**EXTRACTED MATERIAL:**
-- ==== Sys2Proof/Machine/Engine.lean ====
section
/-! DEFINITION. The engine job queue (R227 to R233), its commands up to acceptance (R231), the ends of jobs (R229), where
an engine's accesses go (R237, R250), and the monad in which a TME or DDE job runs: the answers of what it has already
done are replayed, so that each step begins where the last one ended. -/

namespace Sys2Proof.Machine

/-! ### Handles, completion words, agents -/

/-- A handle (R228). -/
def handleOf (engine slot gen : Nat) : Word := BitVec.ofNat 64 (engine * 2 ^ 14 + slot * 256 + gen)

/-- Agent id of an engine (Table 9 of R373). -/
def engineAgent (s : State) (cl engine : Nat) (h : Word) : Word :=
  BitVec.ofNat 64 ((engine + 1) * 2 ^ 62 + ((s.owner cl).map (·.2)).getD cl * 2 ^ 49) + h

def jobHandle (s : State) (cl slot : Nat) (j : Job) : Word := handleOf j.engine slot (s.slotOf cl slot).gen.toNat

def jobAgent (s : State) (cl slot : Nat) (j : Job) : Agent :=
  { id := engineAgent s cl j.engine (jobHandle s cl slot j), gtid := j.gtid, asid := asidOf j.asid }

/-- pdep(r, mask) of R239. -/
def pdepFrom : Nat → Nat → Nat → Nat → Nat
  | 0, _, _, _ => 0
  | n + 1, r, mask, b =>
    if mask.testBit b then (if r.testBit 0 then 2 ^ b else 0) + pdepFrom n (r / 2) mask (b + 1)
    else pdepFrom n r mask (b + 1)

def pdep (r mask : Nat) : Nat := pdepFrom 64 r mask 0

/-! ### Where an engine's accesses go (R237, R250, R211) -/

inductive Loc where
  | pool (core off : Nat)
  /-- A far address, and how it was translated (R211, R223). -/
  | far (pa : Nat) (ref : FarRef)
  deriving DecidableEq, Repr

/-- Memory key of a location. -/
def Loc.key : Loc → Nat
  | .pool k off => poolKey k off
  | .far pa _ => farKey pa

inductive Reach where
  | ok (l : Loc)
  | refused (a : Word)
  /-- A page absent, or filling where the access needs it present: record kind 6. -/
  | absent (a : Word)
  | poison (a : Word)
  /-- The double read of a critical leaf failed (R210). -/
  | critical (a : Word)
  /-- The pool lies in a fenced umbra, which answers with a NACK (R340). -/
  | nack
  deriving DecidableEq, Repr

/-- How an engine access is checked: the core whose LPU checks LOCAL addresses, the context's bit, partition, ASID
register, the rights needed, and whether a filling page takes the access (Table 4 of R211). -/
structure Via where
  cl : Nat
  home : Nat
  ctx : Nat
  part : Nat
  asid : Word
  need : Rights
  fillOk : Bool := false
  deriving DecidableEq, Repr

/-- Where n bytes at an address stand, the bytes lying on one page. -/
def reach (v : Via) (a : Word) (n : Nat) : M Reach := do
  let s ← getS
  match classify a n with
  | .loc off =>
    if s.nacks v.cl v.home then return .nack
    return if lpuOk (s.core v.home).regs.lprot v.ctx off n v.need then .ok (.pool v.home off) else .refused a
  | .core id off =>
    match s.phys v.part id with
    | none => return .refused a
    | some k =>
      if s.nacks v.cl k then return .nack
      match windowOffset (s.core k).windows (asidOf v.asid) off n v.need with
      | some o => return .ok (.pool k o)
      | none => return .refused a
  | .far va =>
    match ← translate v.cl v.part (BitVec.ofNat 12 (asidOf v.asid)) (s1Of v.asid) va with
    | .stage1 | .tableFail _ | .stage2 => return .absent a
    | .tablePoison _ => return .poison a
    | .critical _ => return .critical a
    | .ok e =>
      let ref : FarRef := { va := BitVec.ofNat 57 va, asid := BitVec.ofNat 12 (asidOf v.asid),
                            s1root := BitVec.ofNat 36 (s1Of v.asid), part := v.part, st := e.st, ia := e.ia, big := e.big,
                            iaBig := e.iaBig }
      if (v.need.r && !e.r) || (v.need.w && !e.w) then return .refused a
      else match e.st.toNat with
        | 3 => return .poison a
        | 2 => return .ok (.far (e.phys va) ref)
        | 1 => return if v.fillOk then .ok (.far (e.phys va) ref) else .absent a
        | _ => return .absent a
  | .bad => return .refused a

**WORK TO BE COMPLETED:** In the entries above, how many lines hold "page"? Answer with the number alone.

**WRITTEN REPLY:** 3